-- ==== Sys2Proof/WellFormed.lean ====
section
/-! DEFINITION. When an instruction term is well-formed: none of the encoding traps of R78 that its own fields
decide, in the two kinds that R79 orders, `unimplBad` (unimplemented opcode) before `illegalBad` (illegal encoding).
The cases that depend on the wave (its shape, its mode) are in Machine/Operands.lean. -/

namespace Sys2Proof

/-- The three kinds of register a field names (R60, R61). -/
inductive RegFile where
  | lane
  | group
  | pred
  deriving DecidableEq, Repr

/-- The registers `num` to `num + cnt - 1` that a field names. `own` marks a lane field whose codes 56-63 are no
broadcast codes: a lane-form destination (R60) or a matrix register operand (R308, R329). -/
structure RegUse where
  file : RegFile
  own : Bool
  num : Nat
  cnt : Nat
  align : Nat
  deriving DecidableEq, Repr

/-- The alignment of a register group of `cnt` registers (R230). -/
def groupAlign (cnt : Nat) : Nat := if cnt = 4 then 4 else if cnt = 2 then 2 else 1

/-- A source field under R60: a group register in the group form, else a lane register or a broadcast code. -/
def srcUse (u : Bool) (c : BitVec 6) (cnt : Nat) : RegUse :=
  if u then ⟨.group, false, c.toNat, cnt, groupAlign cnt⟩
  else if c.toNat < 56 then ⟨.lane, false, c.toNat, cnt, groupAlign cnt⟩
  else ⟨.group, false, c.toNat - 56, cnt, groupAlign cnt⟩

/-- A destination field under R60. -/
def dstUse (u : Bool) (c : BitVec 6) (cnt : Nat) : RegUse :=
  if u then ⟨.group, false, c.toNat, cnt, groupAlign cnt⟩ else ⟨.lane, true, c.toNat, cnt, groupAlign cnt⟩

/-- A field that names a predicate (R61). -/
def predUse (c : BitVec 6) : RegUse := ⟨.pred, false, c.toNat, 1, 1⟩

/-- A field that holds a group register number in every form (R140, R175). -/
def groupUse (c : BitVec 6) (cnt : Nat) : RegUse := ⟨.group, false, c.toNat, cnt, groupAlign cnt⟩

/-- Lane registers without alignment and without broadcast: a matrix register operand or row range. -/
def blockUse (c : BitVec 6) (cnt : Nat) : RegUse := ⟨.lane, true, c.toNat, cnt, 1⟩

/-- The registers that a `ld` or `ldl` SUB code moves (R230). -/
def loadRegs (sub : BitVec 4) : Nat := if sub = 5 then 2 else if sub = 6 then 4 else 1

/-- The registers that a `st` or `stl` SUB code moves (R230). -/
def storeRegs (sub : BitVec 4) : Nat := if sub = 3 then 2 else if sub = 4 then 4 else 1

/-- The registers of an atomic's operand (R236). -/
def atomRegs (sub : BitVec 4) : Nat := if 11 ≤ sub.toNat then 2 else 1

/-- The special-register indices of R145. -/
def sregListed (i : Nat) : Bool :=
  [0x00, 0x01, 0x02, 0x08, 0x09, 0x0A, 0x0C, 0x0D, 0x0E, 0x10, 0x11, 0x18, 0x19, 0x1A, 0x1B, 0x1C, 0x20, 0x28, 0x2A,
    0x30, 0x31, 0x32, 0x33, 0x34, 0x35, 0x38, 0x3A, 0x40, 0x41].contains i

/-- The 64-bit special registers of R145. -/
def sregWide (i : Nat) : Bool := [0x20, 0x28, 0x2A, 0x3A].contains i

def lRegs (f : LOps) : List RegUse := [dstUse f.u f.d 1, srcUse f.u f.a 1, srcUse f.u f.b 1]
def lRegs64 (f : LOps) : List RegUse := [dstUse f.u f.d 2, srcUse f.u f.a 2, srcUse f.u f.b 2]
def l2Regs (f : LOps2) : List RegUse := [dstUse f.u f.d 1, srcUse f.u f.a 1]
def iRegs (f : IOps) : List RegUse := [dstUse f.u f.d 1, srcUse f.u f.a 1]
def cmpRegs (f : LOps) : List RegUse := [predUse f.d, srcUse f.u f.a 1, srcUse f.u f.b 1]
def cmpiRegs (f : IOps) : List RegUse := [predUse f.d, srcUse f.u f.a 1]
def xiRegs (f : XIOps) : List RegUse := [dstUse false f.d 1, srcUse false f.a 1]
def alu64Regs (f : Alu64Ops) (ca cb : Nat) : List RegUse := [dstUse f.u f.d 2, srcUse f.u f.a ca, srcUse f.u f.b cb]
def ftrRegs (f : FtrOps) : List RegUse := [dstUse f.u f.d 1, srcUse f.u f.a 1]

/-- Every register field of an instruction, for a wave of the given width. -/
def regsOf (width : Nat) : Instr → List RegUse
  | .addI32 f | .subI32 f | .mulI32 f | .mulhiI32 f | .mulhiN32 f | .madI32 f | .addsI32 f | .subsI32 f | .addsN32 f
  | .minI32 f | .maxI32 f | .minN32 f | .maxN32 f | .sel f | .andL f | .orL f | .xorL f | .andn f | .shl f | .shrN f
  | .shrI f | .rotl f | .bfxN f | .bfxI f => lRegs f
  | .addi f | .shli f | .shriN f | .shriI f | .unpkF16 f | .unpkBf16 f => iRegs f
  | .absI32 f | .popc f | .clz f | .brev f => l2Regs f
  | .cmpEqI32 f | .cmpNeI32 f | .cmpLtI32 f | .cmpLeI32 f | .cmpLtN32 f | .cmpLeN32 f
  | .fcmpEqF32 f | .fcmpLtF32 f | .fcmpLeF32 f | .fcmpUnF32 f => cmpRegs f
  | .cmpiEq f | .cmpiLtI32 f | .cmpiLtN32 f => cmpiRegs f
  | .kop f => [predUse f.d, predUse f.a, predUse (zext 6 f.p)]
  | .kmovKV f => [predUse f.d, srcUse f.u f.a 1]
  | .kmovVK f => [dstUse f.u f.d 1, predUse f.a]
  | .kset f => [predUse f.d, groupUse f.a 2]
  | .faddF32 f | .fsubF32 f | .fmulF32 f | .ffmaF32 f | .fminF32 f | .fmaxF32 f | .faddF16x2 f | .fmulF16x2 f
  | .ffmaF16x2 f | .ffmaBf16x2 f | .fscaleF32 f | .packF16x2 f | .packBf16x2 f | .npq f | .npdq f => lRegs f
  | .faddF64 f | .fmulF64 f | .ffmaF64 f => lRegs64 f
  | .fnegF32 f | .fabsF32 f | .cvtF32I32 f | .cvtI32F32 f | .cvtF32N32 f | .cvtN32F32 f | .fclassF32 f => l2Regs f
  | .cvtF64F32 f => [dstUse f.u f.d 2, srcUse f.u f.a 1]
  | .cvtF32F64 f => [dstUse f.u f.d 1, srcUse f.u f.a 2]
  | .froundF32 f => [dstUse f.u f.d 1, srcUse f.u f.a 1]
  | .plane f | .unplane f | .shflx f | .shfld f => xiRegs f
  | .shfl f => [dstUse false f.d 1, srcUse false f.a 1, srcUse false f.b 1]
  | .vany f | .vall f => [predUse f.d, predUse f.a]
  | .ballot f => [groupUse f.d 2, predUse f.a]
  | .rdlane f | .rdx f => [groupUse f.d 1, srcUse false f.a 1]
  | .movi f => [dstUse f.u f.d 1]
  | .add64 f | .sub64 f | .min64N f | .max64N f => alu64Regs f 2 2
  | .lea f | .shl64 f | .shr64N f | .shr64I f => alu64Regs f 2 1
  | .mulwI f | .mulwN f => alu64Regs f 1 1
  | .frcp f | .frsq f | .fsqrt f | .fexp2 f | .flog2 f | .fsinpi f | .fcospi f | .ftanh f => ftrRegs f
  | .fdiv f => ftrRegs f ++ [srcUse f.u f.b 1]
  | .ld f => [dstUse f.u f.d (loadRegs f.sub), srcUse f.u f.a 2]
  | .st f => [srcUse f.u f.a 2, srcUse f.u f.b (storeRegs f.sub)]
  | .ldl f => [dstUse f.u f.d (loadRegs f.sub), srcUse f.u f.a 1]
  | .stl f => [srcUse f.u f.a 1, srcUse f.u f.b (storeRegs f.sub)]
  | .atom f => [dstUse f.u f.d (atomRegs f.sub), srcUse f.u f.a 2, srcUse f.u f.b (atomRegs f.sub)]
  | .atoml f => [dstUse false f.d (atomRegs f.sub), srcUse false f.a 1, srcUse false f.b (atomRegs f.sub)]
  | .lsctlFeSet f | .lsctlFeClr f | .lsctlMode f => [srcUse false f.a 1]
  | .lsctlInv f | .lsctlWb f | .lsctlPf f => [srcUse false f.a 2]
  | .cpG2l f | .cpL2g f | .cpL2gRed f | .cpL2l f | .cpG2g f | .cpPeerPut f | .cpPeerGet f | .cpG2lMc f =>
    [groupUse f.a 4, groupUse f.b 4]
  | .cpscale f => [groupUse f.a 2, groupUse f.b 1]
  | .tkq f | .tkqClr f | .mmstat f => [groupUse f.d 1]
  | .tkqAddr f => [groupUse f.d 2]
  | .mma f | .mmaJ f =>
    [srcUse false f.d 1, if f.asrc = 0 then blockUse f.a 1 else groupUse f.a 2,
      if f.bsrc = 0 then blockUse f.b 1 else groupUse f.b 2]
  | .mmrd f => [blockUse f.d (f.n.toNat * 32 / (width * if f.bf16 then 2 else 1))]
  | .mmwr f => [blockUse f.a (f.n.toNat * 32 / width)]
  | .mmcvtBf16 f => [groupUse f.a 2]
  | .mmcvtNp8 f => [groupUse f.a 2, groupUse f.b 1]
  | .spawn f => [srcUse false f.a 2, srcUse false f.b 1]
  | .tdone f | .launch f => [groupUse f.a 2]
  | .tbar f | .cbar f => [groupUse f.d 1]
  | .abar f => [groupUse f.d 1]
  | .sreg f => [dstUse f.u f.d (if sregWide f.idx.toNat then 2 else 1)]
  | .sset f => [srcUse f.u f.a 1]
  | .tlbopMap f => [dstUse false f.d 1, srcUse false f.a 2, srcUse false f.b 2]
  | .tlbopUnmap f => [dstUse false f.d 1, srcUse false f.a 2]
  | .tlbopInval f => [srcUse false f.a 2]
  | .tlbopRetire f => [srcUse false f.a 1]
  | .fpmodeLd f => [groupUse f.a 1]
  | _ => []

/-- The guard of an instruction (R63). -/
def guardOf : Instr → Option Guard
  | .addI32 f | .subI32 f | .mulI32 f | .mulhiI32 f | .mulhiN32 f | .madI32 f | .addsI32 f | .subsI32 f | .addsN32 f
  | .minI32 f | .maxI32 f | .minN32 f | .maxN32 f | .sel f | .andL f | .orL f | .xorL f | .andn f | .shl f | .shrN f
  | .shrI f | .rotl f | .bfxN f | .bfxI f
  | .cmpEqI32 f | .cmpNeI32 f | .cmpLtI32 f | .cmpLeI32 f | .cmpLtN32 f | .cmpLeN32 f
  | .fcmpEqF32 f | .fcmpLtF32 f | .fcmpLeF32 f | .fcmpUnF32 f
  | .faddF32 f | .fsubF32 f | .fmulF32 f | .ffmaF32 f | .fminF32 f | .fmaxF32 f | .faddF16x2 f | .fmulF16x2 f
  | .ffmaF16x2 f | .ffmaBf16x2 f | .faddF64 f | .fmulF64 f | .ffmaF64 f | .fscaleF32 f | .packF16x2 f | .packBf16x2 f
  | .npq f | .npdq f | .froundF32 f => some f.g
  | .absI32 f | .popc f | .clz f | .brev f | .fnegF32 f | .fabsF32 f | .cvtF32I32 f | .cvtI32F32 f | .cvtF32N32 f
  | .cvtN32F32 f | .cvtF64F32 f | .cvtF32F64 f | .fclassF32 f => some f.g
  | .addi f | .shli f | .shriN f | .shriI f | .cmpiEq f | .cmpiLtI32 f | .cmpiLtN32 f | .unpkF16 f | .unpkBf16 f =>
    some f.g
  | .kop f => some f.g
  | .kmovKV f | .kmovVK f => some f.g
  | .kset f | .vany f | .vall f | .ballot f => some f.g
  | .plane f | .unplane f | .shflx f | .shfld f | .rdlane f | .rdx f => some f.g
  | .shfl f => some f.g
  | .bra f | .gbra f | .setj f | .call f => some f.g
  | .join f | .ret f | .nop f | .exit f | .eret f | .eretSkip f | .eretKill f => some f.g
  | .jmpi f | .tdone f | .launch f | .tlbopRetire f | .fpmodeLd f => some f.g
  | .tkwait f => some f.g
  | .yieldN f => some f.g
  | .movi f => some f.g
  | .add64 f | .sub64 f | .lea f | .mulwI f | .mulwN f | .shl64 f | .shr64N f | .shr64I f | .min64N f | .max64N f =>
    some f.g
  | .frcp f | .frsq f | .fsqrt f | .fdiv f | .fexp2 f | .flog2 f | .fsinpi f | .fcospi f | .ftanh f => some f.g
  | .ld f => some f.g
  | .st f => some f.g
  | .ldl f => some f.g
  | .stl f => some f.g
  | .atom f => some f.g
  | .atoml f => some f.g
  | .fence f => some f.g
  | .xfence f => some f.g
  | .lsctlFeSet f | .lsctlFeClr f | .lsctlMode f | .lsctlInv f | .lsctlWb f | .lsctlPf f => some f.g
  | .cpG2l f | .cpL2g f | .cpL2gRed f | .cpL2l f | .cpG2g f | .cpPeerPut f | .cpPeerGet f | .cpG2lMc f => some f.g
  | .cpscale f => some f.g
  | .tkq f | .tkqClr f | .tkqAddr f | .mmstat f => some f.g
  | .mma f | .mmaJ f => some f.g
  | .mmrd f => some f.g
  | .mmwr f => some f.g
  | .mmwrZero f => some f.g
  | .mmcvtBf16 f | .mmcvtNp8 f => some f.g
  | .spawn f => some f.g
  | .tbar f | .cbar f => some f.g
  | .abar f => some f.g
  | .sreg f => some f.g
  | .sset f => some f.g
  | .trap f | .trapBkpt f => some f.g
  | .sigchk f => some f.g
  | .tlbopMap f => some f.g
  | .tlbopUnmap f | .tlbopInval f => some f.g
  | .fpmodeSet f | .fpmodeUpd f => some f.g
  | _ => none

/-- K = 12-14, or K = 15 with KS = 1 (R63). -/
def guardBad (g : Guard) : Bool := 12 ≤ g.k.toNat && !(g.k = 15 && !g.ks)

/-- The reductions and immediate fields of a copy that R282 marks 0 or gives a range. -/
def cpZeros (f : CpOps) : Bool := f.red = 0 && f.mc = 0 && f.kind = 0
def cpMulticastBad (f : CpOps) : Bool := f.red ≠ 0 || (if f.mc = 3 then 256 ≤ f.kind.toNat else f.kind ≠ 0)
def cpPortBad (f : CpOps) : Bool := f.red ≠ 0 || f.mc ≠ 0 || 8 ≤ f.kind.toNat

/-- `alu64` from SUB 3 on: Shift and IMM19 are 0 (R143). -/
def alu64Zeros (f : Alu64Ops) : Bool := f.sh = 0 && f.imm = 0

/-- The unimplemented-opcode cases of R78 that the instruction's own fields decide. -/
def unimplBad : Instr → Bool
  | .addI32 f | .subI32 f | .mulI32 f | .mulhiI32 f | .mulhiN32 f | .madI32 f | .addsI32 f | .subsI32 f | .addsN32 f
  | .minI32 f | .maxI32 f | .minN32 f | .maxN32 f | .sel f | .andL f | .orL f | .xorL f | .andn f | .shl f | .shrN f
  | .shrI f | .rotl f | .bfxN f | .bfxI f
  | .cmpEqI32 f | .cmpNeI32 f | .cmpLtI32 f | .cmpLeI32 f | .cmpLtN32 f | .cmpLeN32 f
  | .fcmpEqF32 f | .fcmpLtF32 f | .fcmpLeF32 f | .fcmpUnF32 f
  | .faddF32 f | .fsubF32 f | .fmulF32 f | .ffmaF32 f | .fminF32 f | .fmaxF32 f | .faddF16x2 f | .fmulF16x2 f
  | .ffmaF16x2 f | .ffmaBf16x2 f | .faddF64 f | .fmulF64 f | .ffmaF64 f | .fscaleF32 f | .packF16x2 f | .packBf16x2 f
  | .npq f | .npdq f => f.u && f.h
  | .froundF32 f => (f.u && f.h) || 5 ≤ f.b.toNat
  | .absI32 f | .popc f | .clz f | .brev f | .fnegF32 f | .fabsF32 f | .cvtF32I32 f | .cvtI32F32 f | .cvtF32N32 f
  | .cvtN32F32 f | .cvtF64F32 f | .cvtF32F64 f | .fclassF32 f => f.u && f.h
  | .shli f | .shriN f | .shriI f => 32 ≤ f.i.toNat
  | .unpkF16 f | .unpkBf16 f => 2 ≤ f.i.toNat
  | .plane f | .unplane f => 32 ≤ f.i.toNat
  | .rdx f => 8 ≤ f.i.toNat
  | .shflx f | .rdlane f => 64 ≤ f.i.toNat
  | .yieldN f => 64 ≤ f.n.toNat || f.n = 0
  | .add64 f | .sub64 f => (f.u && f.h) || f.sh ≠ 0
  | .lea f => f.u && f.h
  | .mulwI f | .mulwN f | .shl64 f | .shr64N f | .shr64I f | .min64N f | .max64N f => (f.u && f.h) || !alu64Zeros f
  | .frcp f | .frsq f | .fsqrt f | .fexp2 f | .flog2 f | .fsinpi f | .fcospi f | .ftanh f => (f.u && f.h) || f.b ≠ 0
  | .fdiv f => f.u && f.h
  | .ld f => (f.u && f.h) || 6 < f.sub.toNat || f.cl = 2 || f.cl = 3
  | .st f => 4 < f.sub.toNat || f.cl = 1 || f.cl = 3
  | .ldl f =>
    (f.u && f.h) || 6 < f.sub.toNat || f.fe = 3 || (2 ≤ f.sc.toNat && f.sc ≠ 7) || (2 ≤ f.cl.toNat && f.cl.toNat < 6)
  | .stl f =>
    4 < f.sub.toNat || f.fe = 3 || (2 ≤ f.sc.toNat && f.sc ≠ 7) || f.cl = 1 || (3 ≤ f.cl.toNat && f.cl.toNat < 6)
  | .atom f => (f.u && f.h) || 13 < f.sub.toNat || f.cl = 5
  | .atoml f => 13 < f.sub.toNat || (2 ≤ f.sc.toNat && f.sc ≠ 7) || f.cl = 4 || f.cl = 5
  | .fence f => f.cl = 0 || f.cl = 4 || f.cl = 5
  | .xfence f => f.fr = 0 || f.dst = 0
  | .lsctlMode f => f.b = 0 || 4 < f.b.toNat
  | .lsctlPf f => 3 < f.b.toNat
  | .lsctlFeSet f | .lsctlFeClr f | .lsctlInv f | .lsctlWb f => f.b ≠ 0
  | .cpG2l f | .cpL2g f | .cpG2g f => !cpZeros f
  | .cpL2gRed f => f.mc ≠ 0 || f.kind ≠ 0
  | .cpL2l f => cpMulticastBad f
  | .cpPeerPut f | .cpPeerGet f => cpPortBad f
  | .cpG2lMc f => f.mc = 0 || cpMulticastBad f
  | .mma f | .mmaJ f => 2 ≤ f.asrc.toNat || 2 ≤ f.bsrc.toNat
  | .mmrd f =>
    f.n = 0 || 32 ≤ f.row0.toNat || 32 < f.n.toNat || 32 < f.row0.toNat + f.n.toNat || (f.bf16 && f.n.toNat % 2 ≠ 0)
  | .mmwr f => f.n = 0 || 32 ≤ f.row0.toNat || 32 < f.n.toNat || 32 < f.row0.toNat + f.n.toNat
  | .mmcvtBf16 f => f.b ≠ 0
  | .sreg f => !sregListed f.idx.toNat || (f.u && f.idx = 0)
  | .sset f => !(f.idx = 0x31 || f.idx = 0x33)
  | .tlbopMap f => f.size = 3
  | .tlbopUnmap f => f.size = 3
  | .tlbopInval f => f.size = 3 || f.d ≠ 0
  | .fpmodeSet f => f.m ≠ 0
  | _ => false

/-- A register field that raises the illegal-encoding trap whatever the wave: a lane destination code 56-63, a
predicate above 11, a misaligned group (R60, R61, R231). -/
def regBad (r : RegUse) : Bool :=
  r.num % r.align ≠ 0 ||
  match r.file with
  | .lane => r.own && 56 ≤ r.num
  | .group => false
  | .pred => 12 ≤ r.num

/-- SC = 7, CL = 6 or 7 (R69). -/
def scopeBad (sc cl : BitVec 3) : Bool := sc = 7 || 6 ≤ cl.toNat

/-- The illegal-encoding cases of R78 that the instruction's own fields decide. -/
def illegalBad (i : Instr) : Bool :=
  (match guardOf i with
    | some g => guardBad g
    | none => false) ||
  (regsOf 32 i).any regBad ||
  match i with
  | .ld f => scopeBad f.sc f.cl
  | .st f => scopeBad f.sc f.cl
  | .ldl f => scopeBad f.sc f.cl
  | .stl f => scopeBad f.sc f.cl
  | .atom f => scopeBad f.sc f.cl
  | .atoml f => scopeBad f.sc f.cl
  | .fence f => scopeBad f.sc f.cl
  | .xfence f => scopeBad f.sc 0
  | _ => false

/-- The rows of the table that are instructions with words (R75, R77). -/
def isInstruction (i : Instr) : Bool :=
  (guardOf i).isSome ||
  match i with
  | .opcode7F _ _ => true
  | _ => false

/-- An instruction that has words and raises no encoding trap of its own fields. -/
def WellFormed (i : Instr) : Bool := isInstruction i && !unimplBad i && !illegalBad i

end Sys2Proof
end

WHAT THE TASK REQUIRES:
Search the entries for "sregListed" and show every line that has it.

SOLUTION TO THIS TASK:
def sregListed (i : Nat) : Bool :=
  | .sreg f => !sregListed f.idx.toNat || (f.u && f.idx = 0)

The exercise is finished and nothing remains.